Христофоров вздохнул, поднял воротник снова, глубже вдвинул голову в плечи и расположился дремать. Теперь уже все ясно. Начинаются слободки, где живут огородники, опасности нет, все позади, под мостом, в овраге. А через час новый ночлег, новый чужой приют — ну, разве мало их он видел?
И Христофоров зевнул, закрыл глаза, отдался мерному покачиванию розвальней.
Его разбудил резкий толчок. Серая кобыла вдруг остановилась, он чуть не упал вперед.
— Панкрат Ильич! — крикнул Ваня.
Христофоров видел, как какая-то фигура сбоку бросилась на Ваню, чьи-то руки слева стали шарить и тащить из-под ног Христофорова. Он поднялся в санях, не снимая шубы, и сдавленным голосом пробормотал:
— Что вы тут… зачем это…
Его ударили по уху. Он покачнулся и упал на боровшихся. Вновь те же руки ловко выбрасывали из розвальней вещи. Вдруг из клубка Вани раздался вопль, и фигура метнулась из саней на дорогу. Ваня за ним, и какою-то силой, ему самому непонятной, выскочил вслед и Христофоров.

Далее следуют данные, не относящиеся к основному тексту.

-- ==== Sys2Proof/Certificates/Slice0/Obligations.lean ====
section
/-! DEFINITION. The statements for the provers, from the numbered rules of the spec. -/

open Sys2Proof Sys2Proof.Machine

/-! ### Reset, the host and START -/

/-- 70_reset_and_hazards.md section 1: STATUS = IDLE after power-on reset, and the machine stays there
until the host moves. -/
def Obligations.ResetIsIdle : Prop :=
  State.reset.status = .idle ∧ statusBits State.reset.status = 0#2 ∧ step State.reset = .next State.reset

/-- The invariant holds at reset; it claims nothing of the reset values the model chose (log 1) but that the two
empty memories are in canonical form. -/
def Obligations.InvariantHoldsAtReset : Prop := Inv State.reset

/-- "The decoder does nothing while STATUS is not RUN" (R150). That an instruction other than START,
executed then, leaves the state unchanged is the model's reading of it (log 12). -/
def Obligations.NothingActsOutsideRun : Prop :=
  ∀ s : State, s.status ≠ .run →
    (s.hostQ = [] → step s = .next s) ∧ ∀ i : Instr, i ≠ .start → exec i s = .next s

/-- The host's writes, made while STATUS is not RUN (R23, R26): each changes what it names and nothing
else. The queue they come from is the model's own (log 6). -/
def Obligations.HostMovesLandOutsideRun : Prop :=
  ∀ (s : State) (q : List HostCmd), s.status ≠ .run →
    (∀ v, s.hostQ = .write (.inLen v) :: q → step s = .next { s with hostQ := q, inLen := v }) ∧
    (∀ v, s.hostQ = .write (.outCap v) :: q → step s = .next { s with hostQ := q, outCap := v }) ∧
    (∀ a b, s.hostQ = .write (.inByte a b) :: q → Memory.wf s.inMem = true →
      ∃ t, step s = .next t ∧ t = { s with hostQ := q, inMem := t.inMem } ∧
        ∀ x, t.readIn x = if x = a.toNat then b else s.readIn x) ∧
    (∀ a b, s.hostQ = .write (.outByte a b) :: q → Memory.wf s.outMem = true →
      ∃ t, step s = .next t ∧ t = { s with hostQ := q, outMem := t.outMem } ∧
        ∀ x, t.readOut x = if x = a.toNat then b else s.readOut x) ∧
    (s.hostQ = .start :: q → step s = exec .start { s with hostQ := q })

/-- R151: what START leaves; IN_LEN, OUT_CAP and both memories are as the host left them. RET is the model's own
(log 22) and nothing is said of it. -/
def Obligations.StartInitialisesTheCall : Prop :=
  ∀ s : State, s.status ≠ .run →
    ∃ t, exec .start s = .next t ∧
      (∀ i, i < 385 → t.getProb i = 128#8) ∧
      t = { s with probs := t.probs, code := 0#32, inPos := 0#32, outPos := 0#32, offset := 0#32,
                   pwm := false, cause := none, status := .run, ret := t.ret }

/-- R124 (the spec's decision D17): START while STATUS = RUN is refused, and no step of the machine gets there. -/
def Obligations.StartWhileRunningIsRefused : Prop :=
  (∀ s : State, s.status = .run → exec .start s = .refused .startWhileRunning) ∧
  ∀ s r, step s ≠ .refused r

/-! ### The Bit Predictor -/

/-- R72: the two update laws, their ranges and fixed points, the selected values, and the two sequences from
128: strictly monotone for 42 updates, by one a step from the 28th on, and constant after. -/
def Obligations.ProbabilityUpdateLaws : Prop :=
  (∀ p : Byte, 1 ≤ p.toNat →
    9 ≤ 264 - p.toNat ∧ 264 - p.toNat ≤ 263 ∧
    (probUp p).toNat = p.toNat + (264 - p.toNat) / 16 ∧ (probDown p).toNat = p.toNat - (p.toNat + 8) / 16 ∧
    p.toNat ≤ (probUp p).toNat ∧ 1 ≤ (probDown p).toNat ∧ (probDown p).toNat ≤ p.toNat ∧
    (probUp p = p ↔ 249 ≤ p.toNat) ∧ (probDown p = p ↔ p.toNat ≤ 7)) ∧
  (∀ p q : Byte, p.toNat ≤ q.toNat →
    (probUp p).toNat ≤ (probUp q).toNat ∧ (probDown p).toNat ≤ (probDown q).toNat) ∧
  [1#8, 7#8, 8#8, 120#8, 127#8, 128#8, 136#8, 248#8, 249#8, 255#8].map probUp =
    [17#8, 23#8, 24#8, 129#8, 135#8, 136#8, 144#8, 249#8, 249#8, 255#8] ∧
  [1#8, 7#8, 8#8, 120#8, 127#8, 128#8, 136#8, 248#8, 249#8, 255#8].map probDown =
    [1#8, 7#8, 7#8, 112#8, 119#8, 120#8, 127#8, 232#8, 233#8, 239#8] ∧
  (List.range 29).map (fun n => (probUp^[n] 128#8).toNat) =
    [128, 136, 144, 151, 158, 164, 170, 175, 180, 185, 189, 193, 197, 201, 204, 207, 210, 213, 216, 219, 221,
      223, 225, 227, 229, 231, 233, 234, 235] ∧
  (List.range 29).map (fun n => (probDown^[n] 128#8).toNat) =
    [128, 120, 112, 105, 98, 92, 86, 81, 76, 71, 67, 63, 59, 55, 52, 49, 46, 43, 40, 37, 35, 33, 31, 29, 27, 25,
      23, 22, 21] ∧
  (∀ n, (n < 42 → (probUp^[n] 128#8).toNat < (probUp^[n + 1] 128#8).toNat) ∧
    (28 ≤ n → n < 42 → (probUp^[n + 1] 128#8).toNat = (probUp^[n] 128#8).toNat + 1) ∧
    (42 ≤ n → probUp^[n] 128#8 = 249#8)) ∧
  (∀ n, (n < 42 → (probDown^[n + 1] 128#8).toNat < (probDown^[n] 128#8).toNat) ∧
    (28 ≤ n → n < 42 → (probDown^[n + 1] 128#8).toNat + 1 = (probDown^[n] 128#8).toNat) ∧
    (42 ≤ n → probDown^[n] 128#8 = 7#8))

/-- R73 (derived in the spec from R71 and R12): after renormalisation no product, sum or difference overflows
or borrows. -/
def Obligations.DecisionArithmeticIsExact : Prop :=
  ∀ (c : Word) (p : Byte), 4096 ≤ c.toNat → c.toNat < 2 ^ 20 → 1 ≤ p.toNat →
    codeHigh c = c.toNat / 256 ∧ codeLow c = c.toNat % 256 ∧
    16 ≤ c.toNat / 256 ∧ c.toNat / 256 ≤ 4095 ∧
    c.toNat / 256 * p.toNat ≤ 1044225 ∧ p.toNat * (c.toNat / 256 + 1) ≤ 1044480 ∧
    (c.toNat % 256 < p.toNat →
      decision c p = true ∧ (codeAfter c p).toNat = c.toNat % 256 + c.toNat / 256 * p.toNat ∧
      (codeAfter c p).toNat < 2 ^ 20) ∧
    (p.toNat ≤ c.toNat % 256 →
      decision c p = false ∧ p.toNat * (c.toNat / 256 + 1) ≤ c.toNat ∧
      (codeAfter c p).toNat = c.toNat - p.toNat * (c.toNat / 256 + 1) ∧
      (codeAfter c p).toNat = c.toNat / 256 * (256 - p.toNat) + (c.toNat % 256 - p.toNat))

/-- R74 (derived in the spec from R71): every decision strictly decreases CODE, so no more decisions than CODE's value follow one another
without a refill. -/
def Obligations.EveryDecisionShrinksCode : Prop :=
  (∀ (c : Word) (p : Byte), 4096 ≤ c.toNat → 1 ≤ p.toNat →
    (codeAfter c p).toNat < c.toNat ∧
    (decision c p = true → c.toNat / 256 * p.toNat ≤ (codeAfter c p).toNat ∧ 16 ≤ (codeAfter c p).toNat) ∧
    (decision c p = false →
      (codeAfter c p).toNat + p.toNat * (c.toNat / 256 + 1) = c.toNat ∧ 17 ≤ p.toNat * (c.toNat / 256 + 1))) ∧
  ∀ (ds : List Decision) (s t : State), (∀ i, i < 385 → 1 ≤ (s.getProb i).toNat) → (∀ d ∈ ds, d.1 < 385) →
    follow ds s = some t → t.inPos = s.inPos → ds.length ≤ s.code.toNat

— Васька, — завопил голос из-за Вани, — у них орудие, зарезал… голубчики… Пали, черт, Васька, пали…
Христофоров обернулся, нескладно развел и поднял руки в тяжелых рукавах шубы, как бы заслоняя борющихся, и прямо в лицо ему дыхнул жар выстрела. На этот раз что-то горячее и острое толкнуло в грудь, и так же, размахнув руками, он упал в грязь на спину. Над ним раздались новые выстрелы, стон, борьба, матерная брань Панкрата Ильича, вновь выстрел, топот убегающих ног.
Аким, старичок в валенках, дядя Панкрата Ильича, жил сторожем на заброшенной фабрике под Москвой. Он знал, что будет ночевать племянник. И когда вечером, в десятом часу, раздался стук в ворота, спокойно надел рваную ватную шапчонку, взял фонарь и пошел отворять. Но совсем взволновался, увидав тело тяжелораненого.